The report lays out how the surveillance-based business model of Facebook and Google is inherently incompatible with the right to privacy and poses a systemic threat to a range of other rights including freedom of opinion and expression, freedom of thought, and the right to equality and non-discrimination. As such, the organization calls for a radical transformation of the tech giants’ core business model.

“Google and Facebook dominate our modern lives – amassing unparalleled power over the digital world by harvesting and monetizing the personal data of billions of people. Their insidious control of our digital lives undermines the very essence of privacy and is one of the defining human rights challenges of our era,” said Kumi Naidoo, Secretary General of Amnesty International.

“To protect our core human values in the digital age – dignity, autonomy, privacy – there needs to be a radical overhaul of the way Big Tech operates, and to move to an internet that has human rights at its core.”

 

Digital dominance

Google and Facebook have established dominance over the primary channels that most of the world – outside of China – relies on to realize their rights online. The various platforms they own – including Facebook, Instagram, Google Search, YouTube and WhatsApp –facilitate the ways people seek and share information, engage in debate and participate in society. Google’s Android also underpins most of the world’s smartphones.

While other Big Tech companies – including Apple, Amazon and Microsoft – have accrued significant power in other areas, it is the platforms owned by Facebook and Google that have become fundamental to how people engage and interact with each other – effectively a new global public square.

The tech giants offer these services to billions without charging users a fee. Instead, individuals pay for the services with their intimate personal data, being constantly tracked across the web and in the physical world as well, for example, through connected devices.

“The internet is vital for people to enjoy many of their rights, yet billions of people have no meaningful choice but to access this public space on terms dictated by Facebook and Google,” said Kumi Naidoo.
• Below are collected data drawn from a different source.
-- ==== Sys2Proof/Laws/Lists.lean ====
section
/-! SUPPORT. Lists cut into parts of one length. -/

namespace Sys2Proof

/-- Parts of one length, one behind the other: the length of the whole. -/
theorem flatMap_range_length {α : Type} (f : Nat → List α) (e n : Nat) (h : ∀ b, b < n → (f b).length = e) :
    ((List.range n).flatMap f).length = n * e := by
  induction n with
  | zero => simp
  | succ n ih =>
    rw [List.range_succ, List.flatMap_append, List.length_append, ih fun b hb => h b (by omega)]
    simp [h n (by omega), Nat.add_mul]

/-- Parts of one length, one behind the other: element k of part b. -/
theorem flatMap_range_getD {α : Type} (f : Nat → List α) (e n : Nat) (d : α) (h : ∀ b, b < n → (f b).length = e)
    (b k : Nat) (hb : b < n) (hk : k < e) : ((List.range n).flatMap f).getD (b * e + k) d = (f b).getD k d := by
  induction n with
  | zero => omega
  | succ n ih =>
    have hl := flatMap_range_length f e n fun b hb => h b (by omega)
    rw [List.range_succ, List.flatMap_append]
    by_cases hbn : b = n
    · subst hbn
      rw [List.getD_append_right _ _ _ _ (by rw [hl]; omega), hl]
      simp
    · have : b * e + e ≤ n * e := by
        rw [← Nat.succ_mul]; exact Nat.mul_le_mul_right _ (by omega)
      rw [List.getD_append _ _ _ _ (by rw [hl]; omega)]
      exact ih (fun b hb => h b (by omega)) (by omega)

/-- An index of parts of one length is an element of one part. -/
theorem exists_part {a e n : Nat} (h : a < n * e) : ∃ b k, b < n ∧ k < e ∧ a = b * e + k := by
  have he : 0 < e := by
    rcases Nat.eq_zero_or_pos e with rfl | he
    · simp at h
    · exact he
  exact ⟨a / e, a % e, (Nat.div_lt_iff_lt_mul he).2 h, Nat.mod_lt _ he, by rw [Nat.mul_comm, Nat.div_add_mod]⟩

end Sys2Proof
end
“To make it worse this isn’t the internet people signed up for when these platforms started out. Google and Facebook chipped away at our privacy over time. We are now trapped. Either we must submit to this pervasive surveillance machinery – where our data is easily weaponized to manipulate and influence us – or forego the benefits of the digital world. This can never be a legitimate choice. We must reclaim this essential public square, so we can participate without having our rights abused.”

 

Exploitative algorithms
Google and Facebook’s platforms are underpinned by algorithmic systems that process huge volumes of data to infer incredibly detailed characteristics about people and shape their online experience. Advertisers then pay Facebook and Google to be able to target people with advertising or specific messages.
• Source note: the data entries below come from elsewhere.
-- ==== Sys2Proof/Laws/Ops.lean ====
section
/-! SUPPORT. What the shared operations of a command's life do: an error, a success, a stage of ENCODE (40_control.md R97-R99,
R107; 60_exceptions.md R184, R185), and `exec` as one check and one effect for every command. -/

namespace Sys2Proof.Machine

/-! ### How a command ends -/

/-- R98, R184: an error recorded and the command completed. -/
theorem recordError_complete (s : State) (op : Byte) (e : CmdError) (c k : Valid) :
    (s.recordError op e).complete c k =
      s.failed op e.cls.code e.detail e.pos e.chr ((s.valid.minus c).plus k) := by
  obtain ⟨cls, d, p, ch⟩ := e
  cases cls <;> rfl

theorem complete_eq_succeeded (s : State) (c k : Valid) : s.complete c k = s.succeeded ((s.valid.minus c).plus k) := rfl

theorem perform_some (s : State) (op : Opcode) (e : CmdError) (u : State) :
    s.perform op (some e) u = s.failed op.code e.cls.code e.detail e.pos e.chr (s.valid.minus (clearSet op)) := by
  simp [State.perform, recordError_complete]

theorem perform_none (s : State) (op : Opcode) (u : State) :
    s.perform op none u = u.succeeded ((u.valid.minus (clearSet op)).plus (setSet op)) := rfl

theorem performStage_some (s : State) (st : Stage) (e : CmdError) (u : State) :
    s.performStage st (some e) u = s.stageView.failed st.opcode.code e.cls.code e.detail e.pos e.chr
      ((s.valid.minus (clearSet .encode)).plus st.earlierSet) := by
  simp [State.performStage, recordError_complete]

theorem performIllegal_eq (s : State) (w : Word) (e : Illegal) :
    s.performIllegal w e = s.failed (opField w) 5 e.detail 0 0 s.valid := by
  simp [State.performIllegal, recordError_complete, ErrorClass.code]

/-! ### `exec` as a check and an effect -/

/-- The check of a stage of ENCODE. -/
def stageCheck (s : State) : Stage → Option CmdError
  | .cfg => cfgCheck s
  | .bitenc => bitencCheck s
  | .rsenc => layoutCheck false s.layout
  | .ileave => layoutCheck true s.layout

/-- The effect of a stage of ENCODE. -/
def stageEffect (s : State) : Stage → State
  | .cfg => cfgEffect s
  | .bitenc => bitencEffect s
  | .rsenc => rsencEffect s
  | .ileave => ileaveEffect s

/-- The check of a command of one stage; ENCODE's is that of the stage ENG names, on the state the stage sees. -/
def checkOf (s : State) : Instr → Option CmdError
  | .nop => none
  | .cfg => cfgCheck s
  | .bitenc => bitencCheck s
  | .rsenc => layoutCheck false s.layout
  | .ileave => layoutCheck true s.layout
  | .encode => stageCheck s.stageView s.encodeStage
  | .meval => mevalCheck s
  | .mapplyM m => mapplyCheck s (.explicit m)
  | .mapplyBest => mapplyCheck s .best
  | .fmtgenM m => fmtgenCheck s (.explicit m)
  | .fmtgenBest => fmtgenCheck s .best
  | .gfmul => none

/-- The effect of a command of one stage; ENCODE's is that of the stage ENG names, on the state the stage sees. -/
def effectOf (s : State) : Instr → State
  | .nop => s
  | .cfg => cfgEffect s
  | .bitenc => bitencEffect s
  | .rsenc => rsencEffect s
  | .ileave => ileaveEffect s
  | .encode => stageEffect s.stageView s.encodeStage
  | .meval => mevalEffect s
  | .mapplyM m => mapplyEffect s (BitVec.ofNat 3 m)
  | .mapplyBest => mapplyEffect s s.best
  | .fmtgenM m => fmtgenEffect s (BitVec.ofNat 3 m)
  | .fmtgenBest => fmtgenEffect s s.best
  | .gfmul => gfmulEffect s

theorem exec_eq_perform (s : State) {i : Instr} (h : i ≠ .encode) :
    exec i s = .next (s.perform i.opcode (checkOf s i) (effectOf s i)) := by
  cases i <;> first | rfl | exact absurd rfl h

theorem exec_encode (s : State) : exec .encode s =
    .next (s.performStage s.encodeStage (stageCheck s.stageView s.encodeStage)
      (stageEffect s.stageView s.encodeStage)) := by
  show execEncode s = _
  unfold execEncode
  cases s.encodeStage <;> rfl

/-- Every command answers a next state. -/
theorem exec_answers (i : Instr) (s : State) : ∃ t, exec i s = .next t := by
  by_cases h : i = .encode
  · exact h ▸ ⟨_, exec_encode s⟩
  · exact ⟨_, exec_eq_perform s h⟩

/-- Everything a command can do: it fails and writes nothing (a later stage of ENCODE leaves the layout CFG has loaded), it
enters the next stage of ENCODE with the layout registers as they were, or it succeeds. -/
theorem exec_cases {i : Instr} {s t : State} (h : exec i s = .next t) :
    (∃ e op k l, checkOf s i = some e ∧
      t = ({ s with layout := l } : State).failed op e.cls.code e.detail e.pos e.chr k ∧
      (i ≠ .encode → l = s.layout ∧ op = i.opcode.code ∧ k = s.valid.minus (clearSet i.opcode)) ∧
      (i = .encode → l = s.stageLayout ∧ op = s.encodeStage.opcode.code ∧
        k = (s.valid.minus (clearSet .encode)).plus s.encodeStage.earlierSet)) ∨
    (i = .encode ∧ checkOf s i = none ∧ ∃ st, s.encodeStage.next = some st ∧ t = (effectOf s i).enterStage st s.layout) ∨
    (checkOf s i = none ∧ (i = .encode → s.encodeStage = .ileave) ∧
      t = (effectOf s i).succeeded (((effectOf s i).valid.minus (clearSet i.opcode)).plus (setSet i.opcode))) := by
  by_cases hi : i = .encode
  · subst hi
    rw [exec_encode] at h
    injection h with h
    subst h
    show _ ∨ (_ ∧ stageCheck s.stageView s.encodeStage = none ∧ _) ∨ (stageCheck s.stageView s.encodeStage = none ∧ _)
    cases hc : stageCheck s.stageView s.encodeStage with
    | some e => exact .inl ⟨e, _, _, s.stageLayout, hc, performStage_some .., fun h => absurd rfl h, fun _ => ⟨rfl, rfl, rfl⟩⟩
    | none =>
      cases hn : s.encodeStage.next with
      | some st => exact .inr (.inl ⟨rfl, rfl, st, rfl, by simp [State.performStage, hn, effectOf]⟩)
      | none =>
        refine .inr (.inr ⟨rfl, fun _ => ?_, by simp [State.performStage, hn, effectOf]; rfl⟩)
        revert hn
        cases s.encodeStage <;> simp [Stage.next]
  · rw [exec_eq_perform s hi] at h
    injection h with h
    subst h
    cases hc : checkOf s i with
    | some e => exact .inl ⟨e, _, _, s.layout, rfl, perform_some .., fun _ => ⟨rfl, rfl, rfl⟩, fun h => absurd h hi⟩
    | none => exact .inr (.inr ⟨rfl, fun h => absurd h hi, rfl⟩)

end Sys2Proof.Machine
end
The Cambridge Analytica scandal exposed how easily people’s data can be misused in unforeseen ways with the aim of manipulating and influencing them.
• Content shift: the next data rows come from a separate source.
-- ==== Sys2Proof/Laws/PerInstr.lean ====
section
/-! SUPPORT. Statements made for every command as syntax, one lemma per constructor. -/

namespace Sys2Proof.Laws.WordFields

/-- R83, R84, R90: the encoder's word has the command's opcode, its ARG and no reserved bit. -/
def Statement (i : Instr) : Prop :=
  opField (Sys2Proof.encode i) = i.opcode.code ∧ argField (Sys2Proof.encode i) = i.arg ∧ rsvdField (Sys2Proof.encode i) = 0

/-- The fields of three fields put together. -/
theorem fields_append (r : BitVec 20) (a : BitVec 4) (o : BitVec 8) :
    opField (r ++ a ++ o) = o ∧ argField (r ++ a ++ o) = a ∧ rsvdField (r ++ a ++ o) = r := by
  have h : (r ++ a ++ o : BitVec (20 + 4 + 8)).toNat = (r.toNat * 16 + a.toNat) * 256 + o.toNat := by
    have := a.isLt
    have := o.isLt
    rw [BitVec.toNat_append, BitVec.toNat_append, ← Nat.shiftLeft_add_eq_or_of_lt (by omega),
      ← Nat.shiftLeft_add_eq_or_of_lt (by omega), Nat.shiftLeft_eq, Nat.shiftLeft_eq]
  have ha := a.isLt
  have ho := o.isLt
  refine ⟨?_, ?_, ?_⟩ <;> apply BitVec.eq_of_toNat_eq
  · rw [opField_toNat, h]; omega
  · rw [argField_toNat, h]; omega
  · rw [rsvdField_toNat, h]; omega

theorem nop : Statement .nop := fields_append ..
theorem cfg : Statement .cfg := fields_append ..
theorem bitenc : Statement .bitenc := fields_append ..
theorem rsenc : Statement .rsenc := fields_append ..
theorem ileave : Statement .ileave := fields_append ..
theorem encode : Statement .encode := fields_append ..
theorem meval : Statement .meval := fields_append ..
theorem mapplyM (mask : Nat) : Statement (.mapplyM mask) := fields_append ..
theorem mapplyBest : Statement .mapplyBest := fields_append ..
theorem fmtgenM (mask : Nat) : Statement (.fmtgenM mask) := fields_append ..
theorem fmtgenBest : Statement .fmtgenBest := fields_append ..
theorem gfmul : Statement .gfmul := fields_append ..

end Sys2Proof.Laws.WordFields
end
“We have already seen that Google and Facebook’s vast architecture for advertising is a potent weapon in the wrong hands. Not only can it be misused for political ends, with potentially disastrous consequences for society, but it allows all kinds of new exploitative advertising tactics such as preying on vulnerable people struggling with illness, mental health or addiction. Because these ads are tailored to us as individuals, they are hidden from public scrutiny,” said Kumi Naidoo.

 

A new internet

Governments must urgently take action to overhaul the surveillance-based business model and protect us from corporate human rights abuses, including through the enforcement of robust data protection laws and effective regulation of Big Tech in line with human rights law, says the organization.